Sevdiğim insanların %90'ının müzik zevkini beğenirim, oley be diyorum teması ikili ilişkiler üzerine kurulmuş ve sözleri intikam almak isteyen, beyin hücrelerinden çok da fedakarlık etmemiş hanım kızımız/larımız tarafından yazılmış bu şarkıları dinleyen yok çevremde, bi' kez daha seviniyorum.

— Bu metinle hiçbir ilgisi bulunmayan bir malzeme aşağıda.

-- ==== Sys2Proof/Laws/Tab.lean ====
section
/-! SUPPORT. The laws of `Tab`: read after write, and every operation keeps the canonical form. -/
namespace Sys2Proof.Machine

variable {V : Type}

@[simp] theorem Tab.get_nil (d : Nat → V) (k : Nat) : Tab.get d [] k = d k := rfl

theorem Tab.get_ins_self (d : Nat → V) (m : Tab V) (k : Nat) (v : V) :
    Tab.get d (Tab.ins k v m) k = v := by
  induction m with
  | nil => simp [Tab.ins, Tab.get]
  | cons e m ih =>
    obtain ⟨j, w⟩ := e
    by_cases h1 : k < j
    · simp [Tab.ins, h1, Tab.get]
    · by_cases h2 : k = j
      · subst h2; simp [Tab.ins, Tab.get]
      · simp [Tab.ins, h1, h2, Tab.get, ih]

theorem Tab.get_ins_ne (d : Nat → V) (m : Tab V) (k j : Nat) (v : V) (h : j ≠ k) :
    Tab.get d (Tab.ins k v m) j = Tab.get d m j := by
  induction m with
  | nil => simp [Tab.ins, Tab.get, h]
  | cons e m ih =>
    obtain ⟨i, w⟩ := e
    by_cases h1 : k < i
    · simp [Tab.ins, h1, Tab.get, h]
    · by_cases h2 : k = i
      · subst h2; simp [Tab.ins, Tab.get, h]
      · simp only [Tab.ins, h1, h2, if_false, Tab.get]
        by_cases h3 : j = i <;> simp [h3, ih]

theorem Tab.get_del_self (d : Nat → V) (m : Tab V) (k : Nat) : Tab.get d (Tab.del k m) k = d k := by
  induction m with
  | nil => rfl
  | cons e m ih =>
    obtain ⟨j, w⟩ := e
    by_cases h : k = j
    · simp [Tab.del, h] at ih ⊢; exact ih
    · simp [Tab.del, h, Tab.get, ih]

theorem Tab.get_del_ne (d : Nat → V) (m : Tab V) (k j : Nat) (h : j ≠ k) :
    Tab.get d (Tab.del k m) j = Tab.get d m j := by
  induction m with
  | nil => rfl
  | cons e m ih =>
    obtain ⟨i, w⟩ := e
    by_cases h1 : k = i
    · subst h1; simp [Tab.del, Tab.get, h, ih]
    · by_cases h2 : j = i <;> simp [Tab.del, h1, Tab.get, h2, ih]


@[simp] theorem Tab.get_set_self [DecidableEq V] (d : Nat → V) (m : Tab V) (k : Nat) (v : V) :
    Tab.get d (Tab.set d m k v) k = v := by
  unfold Tab.set
  split
  · rename_i h; rw [Tab.get_del_self, h]
  · exact Tab.get_ins_self d m k v

theorem Tab.get_set_ne [DecidableEq V] (d : Nat → V) (m : Tab V) (k j : Nat) (v : V) (h : j ≠ k) :
    Tab.get d (Tab.set d m k v) j = Tab.get d m j := by
  unfold Tab.set
  split
  · exact Tab.get_del_ne d m k j h
  · exact Tab.get_ins_ne d m k j v h

theorem Tab.get_set [DecidableEq V] (d : Nat → V) (m : Tab V) (k j : Nat) (v : V) :
    Tab.get d (Tab.set d m k v) j = if j = k then v else Tab.get d m j := by
  by_cases h : j = k
  · subst h; simp
  · simp [h, Tab.get_set_ne d m k j v h]

theorem Tab.get_filter (d : Nat → V) (m : Tab V) (p : Nat → Bool) (k : Nat) :
    Tab.get d (m.filter fun e => p e.1) k = if p k then Tab.get d m k else d k := by
  induction m with
  | nil => simp
  | cons e m ih =>
    obtain ⟨j, w⟩ := e
    by_cases hj : k = j
    · subst hj
      by_cases hp : p k <;> simp [hp, Tab.get]
      simpa [hp] using ih
    · by_cases hp : p j <;> simp [hp, Tab.get, hj, ih]

theorem Tab.get_clear (d : Nat → V) (m : Tab V) (lo n k : Nat) :
    Tab.get d (Tab.clear m lo n) k = if lo ≤ k ∧ k < lo + n then d k else Tab.get d m k := by
  have := Tab.get_filter d m (fun j => decide (j < lo ∨ lo + n ≤ j)) k
  unfold Tab.clear
  rw [this]
  by_cases h : lo ≤ k ∧ k < lo + n
  · have h' : ¬ (k < lo ∨ lo + n ≤ k) := by omega
    simp [h, h']
  · have h' : k < lo ∨ lo + n ≤ k := by omega
    simp [h, h']

theorem Tab.get_clearIf (d : Nat → V) (m : Tab V) (p : Nat → Bool) (k : Nat) :
    Tab.get d (Tab.clearIf m p) k = if p k then d k else Tab.get d m k := by
  have := Tab.get_filter d m (fun j => !(p j)) k
  unfold Tab.clearIf
  rw [this]
  by_cases h : p k <;> simp [h]

/-! The canonical form. -/

/-- Rising keys said pairwise. -/
theorem Tab.rising_iff (m : Tab V) : Tab.rising m = true ↔ m.Pairwise (fun a b => a.1 < b.1) := by
  induction m with
  | nil => simp [Tab.rising]
  | cons e m ih =>
    cases m with
    | nil => simp [Tab.rising]
    | cons f m =>
      obtain ⟨j, v⟩ := e; obtain ⟨k, w⟩ := f
      simp only [Tab.rising, Bool.and_eq_true, decide_eq_true_eq, ih]
      constructor
      · rintro ⟨h1, h2⟩
        refine List.pairwise_cons.2 ⟨?_, h2⟩
        intro a ha
        rcases List.mem_cons.1 ha with rfl | ha
        · exact h1
        · exact Nat.lt_trans h1 ((List.pairwise_cons.1 h2).1 a ha)
      · intro h
        have h' := List.pairwise_cons.1 h
        exact ⟨h'.1 (k, w) (by simp), h'.2⟩

theorem Tab.wf_iff [DecidableEq V] (d : Nat → V) (m : Tab V) :
    Tab.wf d m = true ↔ m.Pairwise (fun a b => a.1 < b.1) ∧ ∀ e ∈ m, e.2 ≠ d e.1 := by
  simp [Tab.wf, Tab.rising_iff]

theorem Tab.mem_ins (k : Nat) (v : V) (m : Tab V) (e : Nat × V) (h : e ∈ Tab.ins k v m) :
    e = (k, v) ∨ e ∈ m := by
  induction m with
  | nil => simp [Tab.ins] at h; exact .inl h
  | cons f m ih =>
    obtain ⟨j, w⟩ := f
    by_cases h1 : k < j
    · simp [Tab.ins, h1] at h; rcases h with h | h | h <;> simp_all
    · by_cases h2 : k = j
      · simp [Tab.ins, h2] at h; rcases h with h | h <;> simp_all
      · simp [Tab.ins, h1, h2] at h
        rcases h with h | h
        · simp [h]
        · rcases ih h with h | h <;> simp [h]

theorem Tab.mem_del (k : Nat) (m : Tab V) (e : Nat × V) (h : e ∈ Tab.del k m) : e ∈ m := by
  induction m with
  | nil => simp [Tab.del] at h
  | cons f m ih =>
    obtain ⟨j, w⟩ := f
    by_cases h1 : k = j
    · simp [Tab.del, h1] at h ih; simp [ih h]
    · simp [Tab.del, h1] at h
      rcases h with h | h
      · simp [h]
      · simp [ih h]

theorem Tab.pairwise_ins (k : Nat) (v : V) (m : Tab V) (h : m.Pairwise (fun a b => a.1 < b.1)) :
    (Tab.ins k v m).Pairwise (fun a b => a.1 < b.1) := by
  induction m with
  | nil => simp [Tab.ins]
  | cons f m ih =>
    obtain ⟨j, w⟩ := f
    have h' := List.pairwise_cons.1 h
    by_cases h1 : k < j
    · simp only [Tab.ins, h1, if_true]
      refine List.pairwise_cons.2 ⟨?_, h⟩
      intro a ha
      rcases List.mem_cons.1 ha with rfl | ha
      · exact h1
      · exact Nat.lt_trans h1 (h'.1 a ha)
    · by_cases h2 : k = j
      · subst h2
        simp only [Tab.ins, Nat.lt_irrefl, if_false, if_true]
        exact List.pairwise_cons.2 ⟨h'.1, h'.2⟩
      · simp only [Tab.ins, h1, h2, if_false]
        refine List.pairwise_cons.2 ⟨?_, ih h'.2⟩
        intro a ha
        rcases Tab.mem_ins k v m a ha with rfl | ha
        · show j < k; omega
        · exact h'.1 a ha

theorem Tab.pairwise_del (k : Nat) (m : Tab V) (h : m.Pairwise (fun a b => a.1 < b.1)) :
    (Tab.del k m).Pairwise (fun a b => a.1 < b.1) := by
  induction m with
  | nil => simp [Tab.del]
  | cons f m ih =>
    obtain ⟨j, w⟩ := f
    have h' := List.pairwise_cons.1 h
    by_cases h1 : k = j
    · simpa [Tab.del, h1] using ih h'.2
    · simp only [Tab.del, h1, if_false]
      exact List.pairwise_cons.2 ⟨fun a ha => h'.1 a (Tab.mem_del k m a ha), ih h'.2⟩

theorem Tab.wf_set [DecidableEq V] (d : Nat → V) (m : Tab V) (k : Nat) (v : V) (h : Tab.wf d m = true) :
    Tab.wf d (Tab.set d m k v) = true := by
  rw [Tab.wf_iff] at h ⊢
  unfold Tab.set
  split
  · exact ⟨Tab.pairwise_del k m h.1, fun e he => h.2 e (Tab.mem_del k m e he)⟩
  · rename_i hv
    refine ⟨Tab.pairwise_ins k v m h.1, fun e he => ?_⟩
    rcases Tab.mem_ins k v m e he with rfl | he
    · exact hv
    · exact h.2 e he

theorem Tab.wf_filter [DecidableEq V] (d : Nat → V) (m : Tab V) (p : Nat × V → Bool) (h : Tab.wf d m = true) :
    Tab.wf d (m.filter p) = true := by
  rw [Tab.wf_iff] at h ⊢
  exact ⟨h.1.filter p, fun e he => h.2 e (List.mem_filter.1 he).1⟩

theorem Tab.wf_clear [DecidableEq V] (d : Nat → V) (m : Tab V) (lo n : Nat) (h : Tab.wf d m = true) :
    Tab.wf d (Tab.clear m lo n) = true := Tab.wf_filter d m _ h

theorem Tab.wf_clearIf [DecidableEq V] (d : Nat → V) (m : Tab V) (p : Nat → Bool) (h : Tab.wf d m = true) :
    Tab.wf d (Tab.clearIf m p) = true := Tab.wf_filter d m _ h

end Sys2Proof.Machine
end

Sonra yaptığımdan utanıyorum. İnsanları eleştirdiğim için, yargıladığım için, ne yaşadıklarını bilmeden ideallerini küçümsediğim için, bazen -aslında çoğu zaman- acımasız ve duygusuz olduğum için(özellikle lisedeki hayatım insanlara acımamayı öğretti)
Örneğin Eskişehir'e gidince vizyonu dar insanlardan sıkılıp gittiğim bi' çay bahçesi var. Garın yanında, sessiz, sakin. Normalde çay içen biri değilimdir ama çayını severim. İşte böyle durumlarda o çay bahçesini özlüyorum. Bu ülke insanının bir kısmı beni yoruyor, konuşmak istemiyorum, kaçıyorum. Çünkü pek bir şey paylaşamıyoruz ya da ne bileyim hayattaki ideallerimiz kesişmiyor. Onlar birkaç sene içinde evlenip(gösteriş önemli) aile kurmayı düşünürken ben, 10 yaşımda okuduğum H. Balzac - Goriot Baba'dan etkilenerek başka coğrafyaların, kültürlerin derdindeyim.
Saatin geç olduğunu fark edip makalelere dönüp abstract çıkarmam gerekiyor. Vizeden de haber yok henüz. Belirsizliklerden nefret ettiğimi bi' kez daha hatırlıyorum.

-Bu akşam Fleet Foxes'tan White Winter Hymnal açıp küçük kardan adamlar yaptığımı ve boyunlarına kaşmirden kırmızı atkı doladığımı hayal ettim, sonra onları kollarıma alıp serinledim.